Machine learning algorithms for building height estimations using ICESat-2/ATLAS and Airborne LiDAR data

Abstract

Building height information is essential for determining urban morphology, urban planning studies, and manage sustainable growth. This study aims to use machine learning algorithms to estimate building heights from airborne LiDAR and spaceborne ICESat-2/ATLAS data. The performance of different machine learning algorithms was investigated when analyzing ICESat-2/ATLAS and airborne LiDAR data. The accuracy of building height information was compared with field measurements. Machine learning algorithms such as K-Nearest Neighbors (K-NN), Random Forest (RF), Support Vector Machines (SVM), Artificial Neural Networks (ANNs), and Random Sample and Consensus (RANSAC) were used to classify spaceborne and airborne LiDAR data. Among all the algorithms applied to ICESat-2/ATLAS, the RF algorithm provided the best results for the strong and weak beams with 0.9683 and 0.9614, respectively. The K-NN yielded the best result for the airborne LiDAR dataset with 0.9999. Statistical analyzes were applied to both LiDAR datasets.
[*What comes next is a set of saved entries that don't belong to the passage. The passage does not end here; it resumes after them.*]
theorem State.bankUpdate_next {src : Nat} {x : CtrUpdate} (turn : roundRobin (look 0 s.bankLast b) ((s.atBank b).map (·.source)) = some src)
    (oldest : (s.atBank b).find? (fun u => u.source == src) = some x) : s.bankUpdate b = (s.bankApplied b src x).settled := by
  unfold State.atBank at turn oldest
  unfold State.bankUpdate
  dsimp only
  rw [turn]
  dsimp only
  rw [oldest]
  rfl

theorem exec_counterUpdate (b : Fin 16) (t : Nat) (s : State) : exec (.counterUpdate b t) s = .next ((s.tick t).bankUpdate b) := rfl

theorem onlyChanges_bankApplied (s : State) (b src : Nat) (x : CtrUpdate) :
    OnlyChanges [.dict, .counters, .ingress, .bankLast, .bankAt] s (s.bankApplied b src x) :=
  (((onlyChanges_applyUpdate s x).mono (by decide)).next (onlyChanges_surge _ _ _)).next (onlyChanges_bankTurned _ _ _ _)

theorem State.ingress_bankApplied (s : State) (b src : Nat) (x : CtrUpdate) : (s.bankApplied b src x).ingress = s.ingress.erase x :=
  congrArg (fun xs : List CtrUpdate => xs.erase x) (onlyChanges_applyUpdate s x .ingress (by decide))

theorem State.bankLast_bankApplied (s : State) (b src : Nat) (x : CtrUpdate) : look 0 (s.bankApplied b src x).bankLast b = src :=
  look_put_same _ _ _ _

theorem State.dv_bankApplied (s : State) (b src : Nat) (x : CtrUpdate) : (s.bankApplied b src x).dv 0xA04900 =
    (s.dv 0xA04900 + (s.now - x.since)) % 256 ^ entrySize 0xA04900 := by
  have applied := onlyChanges_applyUpdate s x
  refine (State.dv_setDv_same _ _ _).trans ?_
  rw [applied.dv (by decide), applied.now]

end Banks

/-- Settles O45: what each event of the Traek link, the gateway, the node ID and the banks leaves. The link comes up with the partner's
buffers free (log entry 40), an idle flit is one whose payload is zero (150), and a training takes two rows (176). -/
theorem traekGatewayAndBankEventsComplete : Obligations.TraekGatewayAndBankEventsComplete := by
  unfold Obligations.TraekGatewayAndBankEventsComplete
  intro s
  refine ⟨fun flit => ⟨fun idle => ?quiet, fun c w corrected word up => ?flit⟩, fun w half g => ⟨fun stays => ?stays,
      fun down released lit => ?begins, fun on up retrains released lit => ⟨fun allowed => ?rises, fun refused => ?fails⟩,
      fun steady => ?steady, fun retrains allowed => ?retrained, fun retrains refused => ?lost⟩,
    fun v e out ends which up => ?retrains, fun k rate beside => ?beside, ?down, fun t => rfl, fun m may => ⟨exec_traekCommandDown may,
      fun idle => ?idle⟩,
    fun p t v r now port => ⟨fun none => ?noStore, fun src g turn oldest => ⟨fun full => ?full, fun room => ?admitted⟩, ?flush⟩,
    fun m n may v now => ⟨fun busy => ?busy, fun closed => ?named⟩,
    fun b t v now => ⟨fun none => ?noUpdate, fun src x turn oldest => ?update⟩⟩
  case quiet => rw [exec_traekFlitReceive, if_neg idle]
  case flit =>
    have counted := onlyChanges_traekCounted s c.1
    have traek : (s.traekCounted c.1).traek = s.traek := State.traek_frame counted
    rw [exec_traekFlitReceive, if_pos up, State.traekFlit_eq corrected word, traek]
    refine ⟨s.traekCounted c.1, counted, fun broken => by rw [if_pos broken], fun whole => ⟨(s.traekCounted c.1).traekControlled w,
      ((s.traekCounted c.1).traekControlled w).traekAnswered w, onlyChanges_onTraek _ _, ?_, rfl, fun other => ?_, fun next => ?_⟩⟩
    · rw [← traek]
      rfl
    · rw [if_neg (not_not.2 whole), if_neg other]
    · rw [if_neg (not_not.2 whole), if_pos next, next]
      exact ⟨_, onlyChanges_onTraek _ _, rfl, rfl⟩
  case stays => rw [exec_traekTraining, if_pos stays]
  case begins =>
    rw [exec_traekTraining_lit (by omega) (by omega) released lit, if_pos down]
    exact ⟨_, rfl, onlyChanges_linkCalled s _, State.traek_linkCalled s _⟩
  case rises =>
    obtain ⟨frame, taken⟩ := (s.linkCalled Traek.fresh).traekTake_spec w half g
    rw [exec_traekTraining_lit up retrains released lit, if_neg on, State.traekTrained_eq, if_pos allowed]
    refine ⟨_, rfl, (onlyChanges_linkCalled s _).trans frame, ?_⟩
    rw [taken, State.traek_linkCalled]
    rfl
  case fails =>
    rw [exec_traekTraining_lit up retrains released lit, if_neg on, State.traekTrained_eq, if_neg (ne_true_of_eq_false refused)]
  case steady => rw [exec_traekRetrainDone, if_pos steady]
  case retrained =>
    obtain ⟨frame, taken⟩ := s.traekTake_spec w half g
    rw [exec_traekRetrainDone, if_neg (not_not.2 retrains), if_pos allowed]
    exact ⟨_, rfl, frame, taken⟩
  case lost => rw [exec_traekRetrainDone, if_neg (not_not.2 retrains), if_neg (ne_true_of_eq_false refused)]
  case retrains =>
    obtain ⟨k, rate, rfl, rfl, has, rfl, rfl⟩ | ⟨m, rfl, may, rfl, rfl, rfl⟩ := which
    · obtain ⟨frame, traek⟩ := v.traekRetrain_spec k (some k.val)
      rw [exec_traekLaneRetrain, if_pos ⟨up, has⟩]
      exact ⟨_, rfl, frame, traek⟩
    · obtain ⟨frame, traek⟩ := (s.renewHold m).traekRetrain_spec 0xFF none
      rw [exec_traekCommandRetrain may, if_pos up]
      refine ⟨_, rfl, frame, ?_⟩
      rw [traek, State.traek_renewHold]
      rfl
  case beside => rw [exec_traekLaneRetrain, if_neg fun goes => by simp [goes.1, goes.2] at beside]
  case down => exact ⟨s.onTraek Traek.down, onlyChanges_onTraek s _, rfl, s.traekDown_eq⟩
  case idle => rw [exec_traekCommandRetrain may, if_neg idle]
  case noStore =>
    subst now port
    rw [exec_gatewayAdmit, State.admitGateway_none none]
  case full =>
    subst now port
    rw [exec_gatewayAdmit, State.admitGateway_next turn oldest, if_pos full]
  case admitted =>
    subst now port
    rw [exec_gatewayAdmit, State.admitGateway_next turn oldest, if_neg (not_lt.2 room)]
    exact ⟨_, onlyChanges_gatewayTaken _ p src g, State.port_gatewayTaken _ p src g, fun some' => State.dv_gatewayTaken some' _ p src, rfl⟩
  case flush =>
    subst now port
    rfl
  case busy =>
    subst now
    exact exec_nodeIdWrite_open may busy
  case named =>
    subst now
    exact ⟨_, exec_nodeIdWrite_closed may closed, onlyChanges_setDv _ _ _, State.dv_setDv_same _ _ _⟩
  case noUpdate =>
    subst now
    rw [exec_counterUpdate, State.bankUpdate_none none]
  case update =>
    subst now
    rw [exec_counterUpdate, State.bankUpdate_next turn oldest]
    exact ⟨_, rfl, onlyChanges_bankApplied _ b src x, rfl, State.ingress_bankApplied _ b src x, State.bankLast_bankApplied _ b src x,
      State.dv_bankApplied _ b src x⟩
The results of statistical analyzes for the pair of field measurement and ICESat-2 were R² = 0.9894, RMSE = 0.4131, MSE = 0.1706, MAE = 0.3184, and ME = 0.0003; for the pair of field measurement and airborne LiDAR: R² = 0.8368, RMSE = 1.9646, MSE = 3.8597, MAE = 1.0586, and ME = -0.3450; and for the pair of airborne LiDAR and ICESat-2: R² = 0.8275, RMSE = 1.6664, MSE = 2.7770, MAE = 0.9040, and ME = 0.4598. As a result of the analysis, it was seen that the data obtained from the ICESat-2 system was successful in estimating building height and provided reliable data.